Suspense mounts… the hidden coin is still somewhere within this cake!
St. Basil’s Day is January 14/1
Some lovely St. Basil the Great Quotes
The tradition of the St. Basil Cake is as follows… To avoid the wrath of the cruel emperor Julian, St. Basil of the Great – Bishop of the city of Caesarea in Asia Minor, helped direct the city avoid destruction by Julian’s army. Julian mistakenly thought he had been insulted while passing through the drought stricken countryside and vowed to return after the war with Persia to raze Caesarea. Time passed, and while anticipating the return of emperor Julian, the city prayed for deliverance. Meanwhile the saint collected jewelry and gold from each family which would be presented to Julian to appease his anger. Unexpectedly, the news of Julian’s death came, and the people decided to donate most of the treasure collected for Julian, to the church instead. St. Basil built a hospital and orphanage and the rest of the treasure was to be returned to the people. Of course, St. Basil did not know who owned each piece of gold or jewelry, and this is when the miracle occurred. Illuminated by the Grace of God, St. Basil instructed the city bakers to bake many, many, sweet buns. St. Basil blessed the gold and jewelry and threw them into the dough. He distributed the baked buns to the people and tradition says each household received their own jewelry baked inside each loaf!
This traditional cake celebrates the amazing life of St. Basil, and the miraculous return of the coins/jewels!

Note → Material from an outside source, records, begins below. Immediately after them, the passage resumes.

-- ==== Sys2Proof/Machine/Logic.lean ====
section
/-! DEFINITION. The meanings of `and`, `or`, `xor` and `not` (spec/43_logic.md). -/

namespace Sys2Proof.Machine

open Sys2Proof

/-- `and` R, I (R155). -/
def execAndRI (dst : RegOp) (v : Byte) (s : State) : Host.Outcome State Fault Refusal :=
  .next (conclude (.andRI dst v) s (exec2 andOp dst.operand (.imm v) s))

/-- `and` RM, RM (R155). -/
def execAndRM (dst src : RMOp) (s : State) : Host.Outcome State Fault Refusal :=
  .next (conclude (.andRM dst src) s (exec2 andOp dst.operand src.operand s))

/-- `or` R, I (R156). -/
def execOrRI (dst : RegOp) (v : Byte) (s : State) : Host.Outcome State Fault Refusal :=
  .next (conclude (.orRI dst v) s (exec2 orOp dst.operand (.imm v) s))

/-- `or` RM, RM (R156). -/
def execOrRM (dst src : RMOp) (s : State) : Host.Outcome State Fault Refusal :=
  .next (conclude (.orRM dst src) s (exec2 orOp dst.operand src.operand s))

/-- `xor` R, I (R157). -/
def execXorRI (dst : RegOp) (v : Byte) (s : State) : Host.Outcome State Fault Refusal :=
  .next (conclude (.xorRI dst v) s (exec2 xorOp dst.operand (.imm v) s))

/-- `xor` RM, RM (R157). -/
def execXorRM (dst src : RMOp) (s : State) : Host.Outcome State Fault Refusal :=
  .next (conclude (.xorRM dst src) s (exec2 xorOp dst.operand src.operand s))

/-- `not` RM (R158). -/
def execNot (dst : RMOp) (s : State) : Host.Outcome State Fault Refusal :=
  .next (conclude (.not dst) s (exec1 notOp dst.operand s))

end Sys2Proof.Machine
end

Cutting the Cake: At home, after the Divine Liturgy, the cake is loosely covered with a napkin, and the sign of the cross is made. The undercover-cutting commences, so nobody can see where the secret coin might be. The slices are distributed in this order: First piece cut is in honour of Christ, the second is cut in honour of the Virgin Mary, and the third is cut for St. Basil. These three pieces are saved and given the same day to the elderly, or the poor. The next pieces are cut for the most senior member of the household down to the youngest member. Whoever finds the coin in their piece of cake puts it toward something special!
- 1 cup butter
- 2 cups white sugar, plus 2 Tbsp. white sugar, for sprinkling on top of cake later
- 3 cups flour
- 6 eggs
- 2 tsp. baking powder
- 1 cup warm milk
- 1/2 tsp. baking soda
- 1 Tbsp. fresh lemon juice
- 1/4 cup blanched slivered almond
Wash and dry a coin, then tightly wrap it in aluminum foil.
Preheat oven to 350°.
Grease a 10 inch round angel food cake pan with 1-2 Tbsp of extra butter.

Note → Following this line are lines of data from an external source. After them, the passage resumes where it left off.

/-- The model's channel to the outside (log entries 4, 5 and 11): an instruction other than `send` and `recv` asks the
environment nothing, and gives out the calls of the operation hook and of `debugModeChange` that R103 and R263 name. -/
def Obligations.OutputsAreHookCalls : Prop :=
  ∀ (i : Instr) (s t : State), isPort i = false → exec i s = .next t →
    t.env.script = s.env.script ∧ t.env.asked = s.env.asked ∧
      (t.outcome = some .success → t.env.outputs = hookCall i s ++ s.env.outputs) ∧
      (t.outcome = some .fail → t.env.outputs = s.env.outputs) ∧
      (t.outcome = some .stall → s.debugger.mode = .continue →
        t.env.outputs =
          (if s.debugger.hooks.debugModeChange then [Output.debugModeChange .pause] else []) ++ s.env.outputs)

/-! ### Data movement, arithmetic, logic, shifts, division -/

/-- R140: `mov` copies a byte, in all its forms, writes no flags unless `flags` is its destination, fails on a reserved
register code and stalls on a breakpoint. -/
def Obligations.MovCopiesByte : Prop :=
  Encoded2 .movRI .movRM 4 ∧
    ∀ (i : Instr) (dst src : Operand) (s : State), Form2 .movRI .movRM i dst src →
      (∀ v w, readOperand s src = some v → readOperand s dst = some w → readClear s src → writeClear s dst →
        ∃ t, exec i s = .next t ∧ Completed s t ∧ WritesOnly i s t dst v ∧
          t.flags = if dst = .reg .flags then v else s.flags) ∧
      (dst = .naInvalid ∨ src = .naInvalid → exec i s = .next { s with complete := true, outcome := some .fail }) ∧
      (dst ≠ .naInvalid → src ≠ .naInvalid → ¬(readClear s src ∧ writeClear s dst) →
        ∃ t, exec i s = .next t ∧ Waits i s t ∧ t.message = s.message ∧ t.debugger.mode = .pause)

/-- R145. -/
def Obligations.AddResult : Prop :=
  Mutates2 .addRI .addRM 2 (fun _ _ => True) (fun a b r => r.toNat = (a.toNat + b.toNat) % 256)
    (fun a b _ => 255 < a.toNat + b.toNat) (fun a b _ => a.toInt + b.toInt < -128 ∨ 127 < a.toInt + b.toInt)

/-- R146. -/
def Obligations.SubResult : Prop :=
  Mutates2 .subRI .subRM 6 (fun _ _ => True) (fun a b r => (r.toNat : Int) = ((a.toNat : Int) - b.toNat) % 256)
    (fun a b _ => a.toNat < b.toNat) (fun a b _ => a.toInt - b.toInt < -128 ∨ 127 < a.toInt - b.toInt)

/-- R147. -/
def Obligations.MulResult : Prop :=
  Mutates2 .mulRI .mulRM 8 (fun _ _ => True) (fun a b r => r.toNat = a.toNat * b.toNat % 256)
    (fun a b _ => 255 < a.toNat * b.toNat) (fun a b _ => 255 < a.toNat * b.toNat)

/-- R148: `cmp` sets the flags of the difference and writes no operand; its control-flow effect is none. -/
def Obligations.CmpSetsFlagsOnly : Prop :=
  Encoded2 .cmpRI .cmpRM 18 ∧
    ∀ (i : Instr) (dst src : Operand) (s : State) (a b : Byte), Form2 .cmpRI .cmpRM i dst src →
      ReadyRead s dst src a b →
      getControlFlow s.pc i = straightFlow ∧
      ∃ t, exec i s = .next t ∧ Completed s t ∧ LeavesData s t ∧ t.pc = nextPc i s ∧
        FlagsAre t.flags (a = b) (a.toNat < b.toNat) (128 ≤ (a - b).toNat)
          (a.toInt - b.toInt < -128 ∨ 127 < a.toInt - b.toInt)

In a mixing bowl, cream the cup of butter and 2 cups of sugar together until light in colour. Add the eggs one at a time, blending each one in well. Stir in the flour, baking powder and baking soda and mix gently until just combined.
Add the warm milk and lemon juice to the cake batter to mix well… A total of about 3 minutes medium speed. Use a spatula and stir anything off the bottom.
Pour the cake batter in to a greased Angel Food Cake pan, insert the *foil wrapped coin, and bake for 20 minutes.
Remove the cake from the oven; sprinkle the nuts and 2 Tbsp. sugar over the cake, then return the cake to the oven and bake for a further 20-40 minutes or until the cake springs to the touch, and an inserted knife or wooden skewer comes out clean.
If using a deep, 8 1/2 inch well greased springform (cheesecake style) pan, the complete baking time may take up to an hour. Check regularly, as ovens vary.
Allow to cool on a rack for 20 minutes, then transfer to a cake plate.
*You can also insert the foil-wrapped coin after the cake is baked, pushing directly underneath, into the cake, so it remains unseen from the top of cake.